Saved data entries:
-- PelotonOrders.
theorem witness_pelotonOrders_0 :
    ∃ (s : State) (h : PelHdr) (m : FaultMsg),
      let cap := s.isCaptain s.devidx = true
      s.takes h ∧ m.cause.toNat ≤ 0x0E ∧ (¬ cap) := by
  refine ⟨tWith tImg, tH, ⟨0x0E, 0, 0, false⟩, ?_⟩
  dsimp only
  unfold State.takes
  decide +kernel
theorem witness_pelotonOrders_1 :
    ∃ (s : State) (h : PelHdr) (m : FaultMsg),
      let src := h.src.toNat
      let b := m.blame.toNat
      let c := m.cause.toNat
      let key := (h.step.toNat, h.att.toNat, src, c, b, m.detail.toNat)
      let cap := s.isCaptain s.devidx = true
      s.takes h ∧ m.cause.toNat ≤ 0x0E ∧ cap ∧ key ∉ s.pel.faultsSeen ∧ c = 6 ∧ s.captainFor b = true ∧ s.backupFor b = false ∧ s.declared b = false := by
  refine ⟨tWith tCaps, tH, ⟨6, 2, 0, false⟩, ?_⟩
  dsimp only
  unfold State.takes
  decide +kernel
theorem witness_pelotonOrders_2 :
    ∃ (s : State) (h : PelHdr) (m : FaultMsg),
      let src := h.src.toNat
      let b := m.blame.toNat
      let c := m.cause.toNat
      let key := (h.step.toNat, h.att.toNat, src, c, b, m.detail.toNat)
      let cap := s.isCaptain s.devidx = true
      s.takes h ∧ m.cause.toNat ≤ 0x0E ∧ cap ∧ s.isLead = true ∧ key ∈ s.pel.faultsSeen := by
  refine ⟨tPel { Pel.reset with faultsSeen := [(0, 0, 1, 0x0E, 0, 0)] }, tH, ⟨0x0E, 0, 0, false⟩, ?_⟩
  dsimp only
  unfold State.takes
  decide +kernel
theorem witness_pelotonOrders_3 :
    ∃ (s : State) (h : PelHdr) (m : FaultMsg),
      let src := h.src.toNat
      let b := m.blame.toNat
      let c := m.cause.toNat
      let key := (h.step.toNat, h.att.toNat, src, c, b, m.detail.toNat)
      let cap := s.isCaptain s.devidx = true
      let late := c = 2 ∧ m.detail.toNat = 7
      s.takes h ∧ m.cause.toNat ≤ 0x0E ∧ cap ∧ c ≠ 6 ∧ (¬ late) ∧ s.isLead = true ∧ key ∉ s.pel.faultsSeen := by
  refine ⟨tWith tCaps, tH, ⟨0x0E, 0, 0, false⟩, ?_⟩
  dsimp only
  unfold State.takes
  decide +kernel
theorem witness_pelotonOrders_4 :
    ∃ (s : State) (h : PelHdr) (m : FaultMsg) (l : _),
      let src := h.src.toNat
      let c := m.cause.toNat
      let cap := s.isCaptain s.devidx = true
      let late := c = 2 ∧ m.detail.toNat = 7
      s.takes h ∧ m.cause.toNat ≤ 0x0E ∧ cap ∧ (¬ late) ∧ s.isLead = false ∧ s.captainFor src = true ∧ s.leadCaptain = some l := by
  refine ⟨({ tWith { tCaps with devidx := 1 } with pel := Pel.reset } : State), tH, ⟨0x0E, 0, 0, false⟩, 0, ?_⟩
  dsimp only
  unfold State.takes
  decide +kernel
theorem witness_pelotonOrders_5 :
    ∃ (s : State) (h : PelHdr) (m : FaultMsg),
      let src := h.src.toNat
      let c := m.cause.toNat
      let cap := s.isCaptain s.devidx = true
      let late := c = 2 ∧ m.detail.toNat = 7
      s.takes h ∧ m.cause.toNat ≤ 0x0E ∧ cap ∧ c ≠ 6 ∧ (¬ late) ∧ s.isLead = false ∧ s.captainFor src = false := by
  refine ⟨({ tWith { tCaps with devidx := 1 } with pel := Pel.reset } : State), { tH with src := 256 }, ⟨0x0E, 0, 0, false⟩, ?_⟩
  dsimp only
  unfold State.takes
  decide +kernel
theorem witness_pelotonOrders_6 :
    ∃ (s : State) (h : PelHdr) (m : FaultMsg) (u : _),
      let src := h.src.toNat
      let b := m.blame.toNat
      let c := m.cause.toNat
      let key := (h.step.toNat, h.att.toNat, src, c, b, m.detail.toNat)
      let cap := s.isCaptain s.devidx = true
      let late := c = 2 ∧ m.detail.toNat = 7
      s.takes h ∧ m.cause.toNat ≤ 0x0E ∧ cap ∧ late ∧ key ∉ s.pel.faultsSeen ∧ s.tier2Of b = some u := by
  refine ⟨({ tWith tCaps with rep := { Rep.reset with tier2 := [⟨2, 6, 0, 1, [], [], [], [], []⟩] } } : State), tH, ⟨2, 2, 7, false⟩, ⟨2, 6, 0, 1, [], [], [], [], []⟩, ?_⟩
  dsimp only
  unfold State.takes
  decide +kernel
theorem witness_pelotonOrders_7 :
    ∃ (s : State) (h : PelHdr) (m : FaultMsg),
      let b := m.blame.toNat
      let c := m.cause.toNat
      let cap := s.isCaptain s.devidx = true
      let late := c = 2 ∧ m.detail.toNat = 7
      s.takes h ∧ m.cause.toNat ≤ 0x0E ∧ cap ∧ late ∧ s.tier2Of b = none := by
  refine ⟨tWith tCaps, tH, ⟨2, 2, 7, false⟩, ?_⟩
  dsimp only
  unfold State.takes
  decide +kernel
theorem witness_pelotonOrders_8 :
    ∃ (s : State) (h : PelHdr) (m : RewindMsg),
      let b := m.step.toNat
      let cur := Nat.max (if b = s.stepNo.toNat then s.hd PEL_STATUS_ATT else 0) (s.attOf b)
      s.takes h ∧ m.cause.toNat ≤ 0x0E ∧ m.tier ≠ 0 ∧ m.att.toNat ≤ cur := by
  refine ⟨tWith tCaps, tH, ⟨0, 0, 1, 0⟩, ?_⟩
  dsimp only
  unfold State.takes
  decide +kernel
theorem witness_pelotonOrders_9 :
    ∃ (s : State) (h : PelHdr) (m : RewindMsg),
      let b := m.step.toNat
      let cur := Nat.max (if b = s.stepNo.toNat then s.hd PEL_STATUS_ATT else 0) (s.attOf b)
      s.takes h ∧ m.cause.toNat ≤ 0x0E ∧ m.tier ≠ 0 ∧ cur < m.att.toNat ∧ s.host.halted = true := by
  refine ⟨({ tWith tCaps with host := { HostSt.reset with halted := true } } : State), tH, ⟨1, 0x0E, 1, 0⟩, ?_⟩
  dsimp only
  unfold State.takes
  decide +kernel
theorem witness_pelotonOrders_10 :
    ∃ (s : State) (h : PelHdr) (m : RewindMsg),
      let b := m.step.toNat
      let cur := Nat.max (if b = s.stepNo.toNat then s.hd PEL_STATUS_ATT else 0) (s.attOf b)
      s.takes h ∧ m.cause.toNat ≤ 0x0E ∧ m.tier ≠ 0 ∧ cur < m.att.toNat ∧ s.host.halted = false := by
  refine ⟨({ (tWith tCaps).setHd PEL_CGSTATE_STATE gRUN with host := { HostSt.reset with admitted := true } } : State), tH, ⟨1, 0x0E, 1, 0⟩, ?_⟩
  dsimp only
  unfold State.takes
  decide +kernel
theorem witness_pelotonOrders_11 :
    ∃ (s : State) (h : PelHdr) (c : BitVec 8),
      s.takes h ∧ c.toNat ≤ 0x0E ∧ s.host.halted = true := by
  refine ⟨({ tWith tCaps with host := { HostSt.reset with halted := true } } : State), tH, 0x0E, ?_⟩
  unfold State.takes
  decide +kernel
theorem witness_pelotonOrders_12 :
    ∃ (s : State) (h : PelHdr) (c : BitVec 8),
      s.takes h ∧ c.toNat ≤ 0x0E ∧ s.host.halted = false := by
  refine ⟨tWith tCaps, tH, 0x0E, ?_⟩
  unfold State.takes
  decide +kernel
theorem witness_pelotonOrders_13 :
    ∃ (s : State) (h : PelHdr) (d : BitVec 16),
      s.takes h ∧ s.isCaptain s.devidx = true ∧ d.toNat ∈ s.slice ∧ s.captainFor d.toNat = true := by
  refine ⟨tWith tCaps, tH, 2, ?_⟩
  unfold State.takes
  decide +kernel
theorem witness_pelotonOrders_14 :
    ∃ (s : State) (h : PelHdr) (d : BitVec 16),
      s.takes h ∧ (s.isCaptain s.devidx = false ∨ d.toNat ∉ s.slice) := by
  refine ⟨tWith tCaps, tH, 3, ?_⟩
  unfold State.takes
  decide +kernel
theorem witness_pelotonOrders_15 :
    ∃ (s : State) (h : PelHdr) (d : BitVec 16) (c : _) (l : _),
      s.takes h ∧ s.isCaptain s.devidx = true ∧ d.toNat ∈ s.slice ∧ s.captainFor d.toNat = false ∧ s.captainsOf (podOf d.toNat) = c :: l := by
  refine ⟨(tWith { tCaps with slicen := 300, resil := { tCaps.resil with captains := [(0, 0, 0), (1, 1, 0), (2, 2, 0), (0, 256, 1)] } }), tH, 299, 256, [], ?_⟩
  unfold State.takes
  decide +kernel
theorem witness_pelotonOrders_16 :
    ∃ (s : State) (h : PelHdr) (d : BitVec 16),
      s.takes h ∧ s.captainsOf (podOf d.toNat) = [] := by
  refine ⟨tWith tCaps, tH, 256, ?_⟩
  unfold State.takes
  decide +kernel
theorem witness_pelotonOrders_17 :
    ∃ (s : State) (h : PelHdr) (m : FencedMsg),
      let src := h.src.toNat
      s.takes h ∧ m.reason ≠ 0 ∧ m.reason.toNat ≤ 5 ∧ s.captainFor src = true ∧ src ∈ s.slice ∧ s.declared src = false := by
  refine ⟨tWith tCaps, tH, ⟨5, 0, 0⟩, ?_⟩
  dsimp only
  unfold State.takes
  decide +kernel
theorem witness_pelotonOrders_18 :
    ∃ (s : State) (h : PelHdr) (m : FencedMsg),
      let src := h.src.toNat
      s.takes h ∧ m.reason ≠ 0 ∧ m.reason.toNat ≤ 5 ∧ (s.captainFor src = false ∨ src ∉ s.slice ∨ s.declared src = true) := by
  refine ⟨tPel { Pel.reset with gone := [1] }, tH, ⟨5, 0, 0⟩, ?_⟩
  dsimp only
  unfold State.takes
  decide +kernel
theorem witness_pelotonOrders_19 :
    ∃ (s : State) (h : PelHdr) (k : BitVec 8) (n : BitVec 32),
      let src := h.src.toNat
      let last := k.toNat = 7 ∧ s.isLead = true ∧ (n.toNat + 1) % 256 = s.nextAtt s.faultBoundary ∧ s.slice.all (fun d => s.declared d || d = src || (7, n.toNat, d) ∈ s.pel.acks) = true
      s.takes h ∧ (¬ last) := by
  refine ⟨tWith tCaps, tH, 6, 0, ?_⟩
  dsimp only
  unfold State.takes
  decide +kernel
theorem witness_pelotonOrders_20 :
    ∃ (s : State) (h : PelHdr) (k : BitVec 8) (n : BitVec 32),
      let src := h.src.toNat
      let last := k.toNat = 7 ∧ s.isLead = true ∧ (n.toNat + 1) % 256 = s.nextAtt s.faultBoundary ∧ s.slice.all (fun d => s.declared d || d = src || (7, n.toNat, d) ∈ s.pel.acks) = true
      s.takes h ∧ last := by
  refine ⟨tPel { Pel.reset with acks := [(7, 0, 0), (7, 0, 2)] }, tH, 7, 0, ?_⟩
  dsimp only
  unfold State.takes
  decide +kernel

--- Exercise aim ---
Word for word, restate the data above from its first line down to and including the line with "key ∉ s.pel.faultsSeen := by".

--- Completed task ---
-- PelotonOrders.
theorem witness_pelotonOrders_0 :
    ∃ (s : State) (h : PelHdr) (m : FaultMsg),
      let cap := s.isCaptain s.devidx = true
      s.takes h ∧ m.cause.toNat ≤ 0x0E ∧ (¬ cap) := by
  refine ⟨tWith tImg, tH, ⟨0x0E, 0, 0, false⟩, ?_⟩
  dsimp only
  unfold State.takes
  decide +kernel
theorem witness_pelotonOrders_1 :
    ∃ (s : State) (h : PelHdr) (m : FaultMsg),
      let src := h.src.toNat
      let b := m.blame.toNat
      let c := m.cause.toNat
      let key := (h.step.toNat, h.att.toNat, src, c, b, m.detail.toNat)
      let cap := s.isCaptain s.devidx = true
      s.takes h ∧ m.cause.toNat ≤ 0x0E ∧ cap ∧ key ∉ s.pel.faultsSeen ∧ c = 6 ∧ s.captainFor b = true ∧ s.backupFor b = false ∧ s.declared b = false := by
  refine ⟨tWith tCaps, tH, ⟨6, 2, 0, false⟩, ?_⟩
  dsimp only
  unfold State.takes
  decide +kernel
theorem witness_pelotonOrders_2 :
    ∃ (s : State) (h : PelHdr) (m : FaultMsg),
      let src := h.src.toNat
      let b := m.blame.toNat
      let c := m.cause.toNat
      let key := (h.step.toNat, h.att.toNat, src, c, b, m.detail.toNat)
      let cap := s.isCaptain s.devidx = true
      s.takes h ∧ m.cause.toNat ≤ 0x0E ∧ cap ∧ s.isLead = true ∧ key ∈ s.pel.faultsSeen := by
  refine ⟨tPel { Pel.reset with faultsSeen := [(0, 0, 1, 0x0E, 0, 0)] }, tH, ⟨0x0E, 0, 0, false⟩, ?_⟩
  dsimp only
  unfold State.takes
  decide +kernel
theorem witness_pelotonOrders_3 :
    ∃ (s : State) (h : PelHdr) (m : FaultMsg),
      let src := h.src.toNat
      let b := m.blame.toNat
      let c := m.cause.toNat
      let key := (h.step.toNat, h.att.toNat, src, c, b, m.detail.toNat)
      let cap := s.isCaptain s.devidx = true
      let late := c = 2 ∧ m.detail.toNat = 7
      s.takes h ∧ m.cause.toNat ≤ 0x0E ∧ cap ∧ c ≠ 6 ∧ (¬ late) ∧ s.isLead = true ∧ key ∉ s.pel.faultsSeen := by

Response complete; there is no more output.